**About this task**
The answer should be one number: how many lines in the records below contain the word "stepTo".

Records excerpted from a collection

theorem keeps_syncEdge (s : State) (hF : [.draws, .regs, .sent, .sys, .ports, .lvl, .tie, .flt, .acq, .mem] ⊆ F) (hs : Keeps F z s) :
    Keeps F z (State.syncEdge s) := by
  unfold State.syncEdge
  repeat' first
    | with_reducible assumption
    | with_reducible apply keeps_syncIgnored
    | with_reducible apply keeps_realign
    | with_reducible apply keeps_when
    | with_reducible apply keeps_put
    | with_reducible apply keeps_raise
    | exact List.Subset.trans (by decide) hF
    | exact Or.inl (hF (by decide))
    | with_reducible exact Or.inr rfl
    | with_reducible rfl
    | simp only [keeps_lit]
    | (with_reducible refine keeps_mk ?_ rfl rfl rfl ?_ ?_ ?_ ?_ ?_ ?_ ?_ ?_ ?_ ?_ ?_ ?_ ?_ ?_ ?_ ?_ ?_ ?_ ?_ ?_ ?_)
    | exact Or.inr rfl
    | rfl
    | with_reducible apply keeps_ite
    | (intro _)
    | with_reducible apply keeps_foldl
    | with_reducible apply keeps_foldl_fst
    | with_reducible apply keeps_optmap
    | split

theorem keeps_syncBoundary (s : State) (hF : [.sent, .lvl] ⊆ F) (hs : Keeps F z s) :
    Keeps F z (State.syncBoundary s) := by
  unfold State.syncBoundary
  repeat' first
    | with_reducible assumption
    | with_reducible apply keeps_when
    | with_reducible apply keeps_send
    | exact List.Subset.trans (by decide) hF
    | exact Or.inl (hF (by decide))
    | with_reducible exact Or.inr rfl
    | with_reducible rfl
    | simp only [keeps_lit]
    | (with_reducible refine keeps_mk ?_ rfl rfl rfl ?_ ?_ ?_ ?_ ?_ ?_ ?_ ?_ ?_ ?_ ?_ ?_ ?_ ?_ ?_ ?_ ?_ ?_ ?_ ?_ ?_)
    | exact Or.inr rfl
    | rfl
    | with_reducible apply keeps_ite
    | (intro _)
    | with_reducible apply keeps_foldl
    | with_reducible apply keeps_foldl_fst
    | with_reducible apply keeps_optmap
    | split

theorem keeps_reloadPort (s : State) (a1) (hF : [.draws, .regs, .sent, .ports] ⊆ F) (hs : Keeps F z s) :
    Keeps F z (State.reloadPort s a1) := by
  unfold State.reloadPort
  repeat' first
    | with_reducible assumption
    | with_reducible apply keeps_forN
    | with_reducible apply keeps_when
    | with_reducible apply keeps_ask
    | exact List.Subset.trans (by decide) hF
    | with_reducible apply keeps_ite
    | (intro _)

theorem keeps_stepTo (s : State) (t : Nat) (hF : [.now, .nowFrac, .draws, .regs, .sent, .sys, .cells, .ports] ⊆ F) (h : Keeps F z s) : Keeps F z (s.stepTo t) := by
  unfold State.stepTo
  refine keeps_foldl _ _ (keeps_put _ _ _ (List.Subset.trans (by decide) hF) ⟨⟨h.1.1, fun p hp => ?_⟩, fun c => ?_⟩)
    fun s p h => keeps_reloadPort _ _ (List.Subset.trans (by decide) hF) h
  · have := h.1.2 p hp
    cases p <;> first | exact this | exact absurd (hF (by decide)) hp
  · have c := h.2 c
    refine ⟨c.1, ?_, c.2.2⟩
    show mapWf cellDefault (List.foldl _ s.cells (mapKeys s.cells)) = true
    generalize mapKeys s.cells = l
    have := c.2.1
    generalize s.cells = m at this
    induction l generalizing m with
    | nil => exact this
    | cons k l ih => exact ih _ (mapWf_mapUpd _ _ _ _ this)
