theorem keeps_sendLead (s : State) (a1) (a2) (a3) (a4) (hF : [.sent] ⊆ F) (hs : Keeps F z s) :
    Keeps F z (State.sendLead s a1 a2 a3 a4) := by
  unfold State.sendLead
  repeat' first
    | with_reducible assumption
    | with_reducible apply keeps_sendAccord

theorem keeps_forwardAccord (s : State) (a1) (hF : [.sent] ⊆ F) (hs : Keeps F z s) :
    Keeps F z (State.forwardAccord s a1) := by
  unfold State.forwardAccord
  repeat' first
    | with_reducible assumption
    | with_reducible apply keeps_send
    | exact List.Subset.trans (by decide) hF
    | with_reducible apply keeps_ite
    | (intro _)

theorem keeps_accordIn (s : State) (a1) (a2) (a3) (a4) (hF : [.regs, .acd] ⊆ F) (hs : Keeps F z s) (ha4 : ∀ x0 x1 x2, Keeps F z x2 → Keeps F z (a4 x0 x1 x2)) :
    Keeps F z (State.accordIn s a1 a2 a3 a4) := by
  unfold State.accordIn
  repeat' first
    | with_reducible assumption
    | with_reducible apply ha4
    | with_reducible apply keeps_inc
    | exact List.Subset.trans (by decide) hF
    | exact Or.inl (hF (by decide))
    | with_reducible exact Or.inr rfl
    | with_reducible rfl
    | simp only [keeps_lit]
    | (with_reducible refine keeps_mk ?_ rfl rfl rfl ?_ ?_ ?_ ?_ ?_ ?_ ?_ ?_ ?_ ?_ ?_ ?_ ?_ ?_ ?_ ?_ ?_ ?_ ?_ ?_ ?_)
    | exact Or.inr rfl
    | rfl
    | with_reducible apply keeps_ite
    | (intro _)
    | with_reducible apply keeps_foldl
    | with_reducible apply keeps_foldl_fst
    | with_reducible apply keeps_optmap
    | split

theorem keeps_sendValues (s : State) (hF : [.sent] ⊆ F) (hs : Keeps F z s) :
    Keeps F z (State.sendValues s) := by
  unfold State.sendValues
  repeat' first
    | with_reducible assumption
    | with_reducible apply keeps_when
    | with_reducible apply keeps_forL
    | with_reducible apply keeps_sendMembers
    | with_reducible apply keeps_sendLead
    | exact List.Subset.trans (by decide) hF
    | with_reducible apply keeps_ite
    | (intro _)

theorem keeps_takeValues (s : State) (a1) (a2) (a3) (a4) (hF : [.acd] ⊆ F) (hs : Keeps F z s) :
    Keeps F z (State.takeValues s a1 a2 a3 a4) := by
  unfold State.takeValues
  repeat' first
    | with_reducible assumption
    | with_reducible apply keeps_forN
    | exact List.Subset.trans (by decide) hF
    | exact Or.inl (hF (by decide))
    | with_reducible exact Or.inr rfl
    | with_reducible rfl
    | simp only [keeps_lit]
    | (with_reducible refine keeps_mk ?_ rfl rfl rfl ?_ ?_ ?_ ?_ ?_ ?_ ?_ ?_ ?_ ?_ ?_ ?_ ?_ ?_ ?_ ?_ ?_ ?_ ?_ ?_ ?_)
    | exact Or.inr rfl
    | rfl
    | with_reducible apply keeps_ite
    | (intro _)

**Answer box**
2